0.7g of a sample of Na2CO3.xH2O were dissoled in water and the volume made up to 100ml . 20ml of this solution

required 19.8ml of 0.1 N HCl for complete neutralization . Find the value of x .

ans = ~2

Na₂CO₃. XH₂O + 2HCl → 2NaCl + (X + 1)H₂O + CO₂

The strength of a solution is defined as the amount of solute in grams, present in one litre of solution. It is expressed in gL^-1.  We are given that 0.7 g of Na₂CO₃. XH₂O is dissolved 100 ml of solution. The strength of the solution is therefore   = 0.7/[1000/100]  = 7 gL^-1

The molarity equation is written as   n₁M₁V₁ = n₂M₂V₂ (1)

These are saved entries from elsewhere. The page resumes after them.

/-- Settles O12: no input keeps the state, and a request runs an instruction, which changes nothing while halted. -/
theorem haltedIsLeftOnlyByReset : Obligations.HaltedIsLeftOnlyByReset := by
  intro s t hs hstep
  obtain ⟨-, rfl⟩ | ⟨c, rest, hin, -⟩ | ⟨r, cmd, rest, i, -, -, hexec⟩ := step_cases hstep
  · exact .inr ⟨hs, rfl⟩
  · exact .inl ⟨c, rest, hin⟩
  · obtain ⟨rsp, hunchanged, -⟩ := haltedInstructionsChangeNothing i (s.takeInput rest) hs
    rw [hunchanged] at hexec
    cases hexec
    exact .inr ⟨hs, rfl⟩

end Sys2Proof.Proofs
end

section
/-! PROOF. The encodings (30_encoding.md R70 to R87, 20_memory.md R52): the decoder on the encoder's words, on words by place
value and on the bytes that carry them. -/

namespace Sys2Proof

open Sys2Proof.Claims

/-! ### Fields by place value -/

/-- A field of a word is the word without its low bits, cut to the field's width. -/
theorem extractLsb'_eq_ofNat {w : Nat} (x : BitVec w) (start len : Nat) :
    x.extractLsb' start len = BitVec.ofNat len (x.toNat / 2 ^ start) := by
  rw [← Nat.shiftRight_eq_div_pow]
  rfl

theorem extractLsb'_zero_eq_ofNat {w : Nat} (x : BitVec w) (len : Nat) :
    x.extractLsb' 0 len = BitVec.ofNat len x.toNat := by
  rw [extractLsb'_eq_ofNat, pow_zero, Nat.div_one]

/-! ### Requests by their OP (30_encoding.md R72) -/

section RequestByOp
variable {r : ReqWord} (cmd : Option Bundle)

theorem decodeReq_of_op_one (h : r.toNat % 16 = 1) : decodeReq r cmd = .ok (.tick (reqNow r)) := by
  simp only [decodeReq, reqOp_toNat, h]

theorem decodeReq_of_op_two (h : r.toNat % 16 = 2) :
    decodeReq r cmd = .ok (.stepMonitor (axisOfCode (reqAxis r)) (reqNow r)) := by
  simp only [decodeReq, reqOp_toNat, h]

theorem decodeReq_of_op_three (h : r.toNat % 16 = 3) : decodeReq r cmd = .ok (.poll cmd) := by
  simp only [decodeReq, reqOp_toNat, h]

theorem decodeReq_of_op_four_some (c : Bundle) (h : r.toNat % 16 = 4) : decodeReq r (some c) = .ok (.enqueue c) := by
  simp only [decodeReq, reqOp_toNat, h]

theorem decodeReq_of_op_four_none (h : r.toNat % 16 = 4) : decodeReq r none = .error .enqueueWithoutCommand := by
  simp only [decodeReq, reqOp_toNat, h]

theorem decodeReq_of_op_five (h : r.toNat % 16 = 5) : decodeReq r cmd = .ok (.readReg (reqReg r)) := by
  simp only [decodeReq, reqOp_toNat, h]

theorem decodeReq_of_op_six (h : r.toNat % 16 = 6) : decodeReq r cmd = .ok (.readTable (reqIndex r)) := by
  simp only [decodeReq, reqOp_toNat, h]

/-- The OPs of 30_encoding.md R72 and R73. -/
theorem op_cases (r : ReqWord) :
    r.toNat % 16 = 0 ∨ r.toNat % 16 = 1 ∨ r.toNat % 16 = 2 ∨ r.toNat % 16 = 3 ∨ r.toNat % 16 = 4 ∨ r.toNat % 16 = 5 ∨
    r.toNat % 16 = 6 ∨ r.toNat % 16 = 7 ∨ 8 ≤ r.toNat % 16 := by omega

end RequestByOp

theorem reqWord_op (op : BitVec 4) (axis : BitVec 2) (reg : BitVec 8) (index : BitVec 16) (now : Time) :
    (reqWord op axis reg index now).toNat % 16 = op.toNat := by
  rw [← reqOp_toNat, reqOp_reqWord]

theorem opWord_op (op : BitVec 4) : (opWord op).toNat % 16 = op.toNat := reqWord_op ..

/-- The low bits of a request word with a reserved OP (30_encoding.md R73). -/
theorem extract_opWord_high (low : BitVec 3) : (opWord (1#1 ++ low)).extractLsb' 0 3 = low := by
  simp (disch := omega) only [opWord, reqWord, BitVec.extractLsb'_append_eq_of_add_le, BitVec.extractLsb'_eq_self]

/-- The low three bits of a request are the low three of its OP (30_encoding.md R71). -/
theorem extract_low_eq_of_reqOp_eq {r q : ReqWord} (h : reqOp r = reqOp q) : r.extractLsb' 0 3 = q.extractLsb' 0 3 := by
  have hmod : r.toNat % 16 = q.toNat % 16 := by rw [← reqOp_toNat, ← reqOp_toNat, h]
  rw [extractLsb'_zero_eq_ofNat, extractLsb'_zero_eq_ofNat]
  apply BitVec.eq_of_toNat_eq
  simp only [BitVec.toNat_ofNat]
  omega

theorem reqOp_eq_ofNat {r : ReqWord} {n : Nat} (hn : n < 16) (h : r.toNat % 16 = n) : reqOp r = BitVec.ofNat 4 n := by
  apply BitVec.eq_of_toNat_eq
  rw [reqOp_toNat, h, BitVec.toNat_ofNat, Nat.mod_eq_of_lt hn]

where n₁ is the acidity of Na₂CO₃, M₁ is its molarity and V₁ is the volume of sodium carbonate solution used. n₂ is the basicity of HCl, M₂ is its molarity and HCl is the volume of HCl used .

Since HCl is monobasic, therefore its molarity is the same as its normality. Substituting the given values in equation (1), we get  2 X M₁ X 20 = 1 X 0.1 X 19.8

Therefore M₁ = 19.8/400 = 0.0495 M

Now  Molarity = Strength in gL^-1/ molar mass of solute

Therefore   Molar mass = Strength / Molarity 

Thus, molar mass of Na₂CO₃. xH₂O = 7/0.0495 = 141.414 g

But molar mass of Na₂CO₃. XH₂O = Mass of anhydrous Na₂CO₃ + mass of x molecules of water  = 106 + 18x

Therefore   106 + 18x = 141.414  which gives x = 35.414/18 = 1.976

Hence the value of x here can be rounded off to 2.